(Excerpts from a dataset)
------------------------------
/-! ### Ports -/

/-- R136 to R140 in P0 and P1 with no wake patterns: a frame at a sub-port without LINK, or at a port that takes none (R29),
does nothing; the codewords and symbols that FEC reports are counted; a runt, a frame of
bad FCS, and an oversize one in OVS_MODE 0 are counted and dropped; another MAC control frame is consumed; another is counted
and waits in the lane of its port under a new satchel with its bytes, or with its first bytes and TRUNC. -/
def Obligations.FrameReception : Prop :=
  ∀ (port : Fin 32) (sub : Fin 8) (data : List Byte) (rx : Reception) (s : State),
    let p := port.val; let k := sub.val
    let c := Instr.frameReceive port sub data rx
    let len := data.length + 4
    let max := s.rf (Reg.portSubCfg p k) portSubCfg_MAXFRAME
    let kept := fun (t : State) => Counted s t p k 11 rx.corr.toNat ∧ Counted s t p k 12 rx.uncorr.toNat ∧
      Counted s t p k 13 rx.syms.toNat ∧ FramesKept s t
    let cut := s.rf (Reg.portSubCfg p k) portSubCfg_TRUNC_LEN * 64
    let arrived := fun (t : State) (bytes : List Byte) (trunc : Nat) =>
      (t.frame s.nextFrame).data = bytes ∧ (t.frame s.nextFrame).gf sfSrc = 8 * p + k ∧
      (t.frame s.nextFrame).gf sfTrunc = trunc ∧ (t.frame s.nextFrame).gf sfPhase = 0 ∧
      (t.frame s.nextFrame).gf sfDst = 0x3FF ∧ (t.frame s.nextFrame).gf sfNextHop = 0xFFFF ∧
      (t.frame s.nextFrame).gf sfExc = 0 ∧ (t.frame s.nextFrame).gf sfFmtGen = s.rf Reg.fmtGen fmtGen_CUR ∧
      (∀ f, f ≠ s.nextFrame → t.frame f = s.frame f) ∧ t.nextFrame = s.nextFrame + 1 ∧
      (t.lane p).arrivals = (s.lane p).arrivals ++ [s.nextFrame] ∧ (t.lane p).passes = (s.lane p).passes ∧
      (∀ l, l ≠ p → t.lane l = s.lane l) ∧ t.mem = s.mem ∧ t.threads = s.threads
    (s.linked p k = false → exec c s = .next s) ∧
    (s.accepts (1 + p) = false → s.pstate ≠ 3 → exec c s = .next s) ∧
    (s.boot.phase ≠ .off → s.linked p k = true → s.accepts (1 + p) = true → s.pstate < 2 →
      s.rf (Reg.portWakeCfg p) portWakeCfg_PAT_EN = 0 →
      (len < 64 → Ends c s fun t => Counted s t p k 6 1 ∧ kept t) ∧
      (64 ≤ len → rx.fcsOk = false → Ends c s fun t => Counted s t p k 5 1 ∧ kept t) ∧
      (64 ≤ len → rx.fcsOk = true →
        (max < len → s.rf (Reg.portSubCfg p k) portSubCfg_OVS_MODE = 0 → Ends c s fun t => Counted s t p k 7 1 ∧ kept t) ∧
        (max < len → s.rf (Reg.portSubCfg p k) portSubCfg_OVS_MODE ≠ 0 → beNat (slice data 12 2) = 0x8808 →
          Ends c s fun t => kept t) ∧
        (max < len → s.rf (Reg.portSubCfg p k) portSubCfg_OVS_MODE ≠ 0 → beNat (slice data 12 2) ≠ 0x8808 → Ends c s fun t =>
          Counted s t p k 8 1 ∧ Counted s t p k 0 1 ∧ Counted s t p k 1 len ∧
          arrived t ((data ++ leBytes 4 (ethFcs data)).take (if max < cut then max / 64 * 64 else cut)) 1) ∧
        (len ≤ max → beNat (slice data 12 2) = 0x8808 → Ends c s fun t => kept t) ∧
        (len ≤ max → beNat (slice data 12 2) ≠ 0x8808 → Ends c s fun t =>
          Counted s t p k 0 1 ∧ Counted s t p k 1 len ∧ arrived t data 0)))

/-- R143, R144 and R146 for one traffic class: a received PFC frame pauses the classes that it and PFC_RX enable for its
time, zero resuming them; PAUSE pauses all classes where it is honoured; a pause that has run out ends; XOFF is repeated
after 32,768 quanta, at once or at the next frame boundary of a MAC that sends; the watchdog stalls a class paused for LIMIT and restores one that has been quiet for RESTORE. -/
def Obligations.FlowControl : Prop :=
  ∀ (port : Fin 32) (sub tc : Fin 8) (s : State),
    let p := port.val; let k := sub.val
    let e := 8 * (8 * p + k) + tc.val
    let x := s.pause e
    let now := s.clock.ict
    let quanta := fun (n : Nat) => n * 64 * 2 ^ s.rf (Reg.portMode p) portMode_SPLIT * 2 ^ 24 / 100
    let stalled := (s.rf (Reg.portPfcStall p k) portPfcStall_STALLED).testBit tc.val = true
    let paused := fun (t : State) (n : Nat) => (t.pause e).till = (if n = 0 then none else some (now + quanta n))
    (∀ en times, s.linked p k = false ∨ s.accepts (1 + p) = false → exec (.pfcReceive port sub en times) s = .next s) ∧
    (∀ time, s.linked p k = false ∨ s.accepts (1 + p) = false → exec (.pauseReceive port sub time) s = .next s) ∧
    (∀ (en : BitVec 8) (times : BitVec 128), s.linked p k = true → s.accepts (1 + p) = true → Ends (.pfcReceive port sub en times) s fun t =>
      Counted s t p k 10 1 ∧ FramesKept s t ∧
      (¬stalled → en.getLsbD tc.val = true → (s.rf (Reg.portSubCfg p k) portSubCfg_PFC_RX).testBit tc.val = true →
        paused t (times.extractLsb' (16 * tc.val) 16).toNat) ∧
      (en.getLsbD tc.val = false ∨ (s.rf (Reg.portSubCfg p k) portSubCfg_PFC_RX).testBit tc.val = false → t.pause e = x)) ∧
    (∀ time : BitVec 16, s.linked p k = true → s.accepts (1 + p) = true → Ends (.pauseReceive port sub time) s fun t =>
      Counted s t p k 9 1 ∧ FramesKept s t ∧
      (let honoured := s.rf (Reg.portSubCfg p k) portSubCfg_PAUSE_RX = 1 ∧ s.rf (Reg.portSubCfg p k) portSubCfg_PFC_RX = 0
       (honoured → ¬stalled → paused t time.toNat) ∧ (¬honoured → t.pause e = x))) ∧
    (∀ till, x.till = some till → exec (.pauseExpire port sub tc) s = .next (if till ≤ now then
      s.setPause e { x with till := none, since := none } else s)) ∧
    (x.till = none → exec (.pauseExpire port sub tc) s = .next s) ∧
    (let maySend := (s.rf (Reg.portSubCfg p k) portSubCfg_PFC_TX).testBit tc.val = true ∧ ¬stalled ∧ s.linked p k = true
     let due := s.stopped = false ∧ s.rf (Reg.iaccUse e) iaccUse_XOFF_STATE = 1 ∧ x.sentAt + quanta 32768 ≤ now
     (¬(due ∧ maySend) → exec (.pfcRepeat port sub tc) s = .next s) ∧
     (due → maySend → Ends (.pfcRepeat port sub tc) s fun t => t.pause e = { x with xoff := true, sentAt := now } ∧ FramesKept s t ∧
       ((s.mac p k).tx = none → .pfc p k tc.val 0xFFFF ∈ t.out ∧ Counted s t p k 18 1) ∧
       ((s.mac p k).tx ≠ none → t.out = s.out ∧ (tc.val, 0xFFFF) ∈ (t.mac p k).pfc))) ∧
    (∀ since till, x.since = some since → x.till = some till →
      let limit := s.rf (Reg.portPfcWd p k) portPfcWd_LIMIT * 100000 * 2 ^ 24
      let fires := limit ≠ 0 ∧ since + limit ≤ now ∧ since + limit ≤ till ∧ ¬stalled ∧ k < 2 ^ s.rf (Reg.portMode p) portMode_SPLIT
      (¬fires → exec (.pfcWatchdog port sub tc) s = .next s) ∧
      (fires → Ends (.pfcWatchdog port sub tc) s fun t =>
        (t.rf (Reg.portPfcStall p k) portPfcStall_STALLED).testBit tc.val = true ∧ FramesKept s t ∧ t.pauses = s.pauses)) ∧
    (let quiet := s.rf (Reg.portPfcWd p k) portPfcWd_RESTORE * 100000 * 2 ^ 24
     (¬stalled ∨ now < x.last + quiet → exec (.pfcWdRestore port sub tc) s = .next s) ∧
     (stalled → x.last + quiet ≤ now → Ends (.pfcWdRestore port sub tc) s fun t =>
       (t.rf (Reg.portPfcStall p k) portPfcStall_STALLED).testBit tc.val = false ∧
       t.pause e = { x with till := none, since := none } ∧ FramesKept s t))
------------------------------
Set down, exactly as they appear above, all lines from the one that has "let stalled := (s.rf" down to the one that has "(¬(due ∧ maySend)", including those two and no others.

    let stalled := (s.rf (Reg.portPfcStall p k) portPfcStall_STALLED).testBit tc.val = true
    let paused := fun (t : State) (n : Nat) => (t.pause e).till = (if n = 0 then none else some (now + quanta n))
    (∀ en times, s.linked p k = false ∨ s.accepts (1 + p) = false → exec (.pfcReceive port sub en times) s = .next s) ∧
    (∀ time, s.linked p k = false ∨ s.accepts (1 + p) = false → exec (.pauseReceive port sub time) s = .next s) ∧
    (∀ (en : BitVec 8) (times : BitVec 128), s.linked p k = true → s.accepts (1 + p) = true → Ends (.pfcReceive port sub en times) s fun t =>
      Counted s t p k 10 1 ∧ FramesKept s t ∧
      (¬stalled → en.getLsbD tc.val = true → (s.rf (Reg.portSubCfg p k) portSubCfg_PFC_RX).testBit tc.val = true →
        paused t (times.extractLsb' (16 * tc.val) 16).toNat) ∧
      (en.getLsbD tc.val = false ∨ (s.rf (Reg.portSubCfg p k) portSubCfg_PFC_RX).testBit tc.val = false → t.pause e = x)) ∧
    (∀ time : BitVec 16, s.linked p k = true → s.accepts (1 + p) = true → Ends (.pauseReceive port sub time) s fun t =>
      Counted s t p k 9 1 ∧ FramesKept s t ∧
      (let honoured := s.rf (Reg.portSubCfg p k) portSubCfg_PAUSE_RX = 1 ∧ s.rf (Reg.portSubCfg p k) portSubCfg_PFC_RX = 0
       (honoured → ¬stalled → paused t time.toNat) ∧ (¬honoured → t.pause e = x))) ∧
    (∀ till, x.till = some till → exec (.pauseExpire port sub tc) s = .next (if till ≤ now then
      s.setPause e { x with till := none, since := none } else s)) ∧
    (x.till = none → exec (.pauseExpire port sub tc) s = .next s) ∧
    (let maySend := (s.rf (Reg.portSubCfg p k) portSubCfg_PFC_TX).testBit tc.val = true ∧ ¬stalled ∧ s.linked p k = true
     let due := s.stopped = false ∧ s.rf (Reg.iaccUse e) iaccUse_XOFF_STATE = 1 ∧ x.sentAt + quanta 32768 ≤ now
     (¬(due ∧ maySend) → exec (.pfcRepeat port sub tc) s = .next s) ∧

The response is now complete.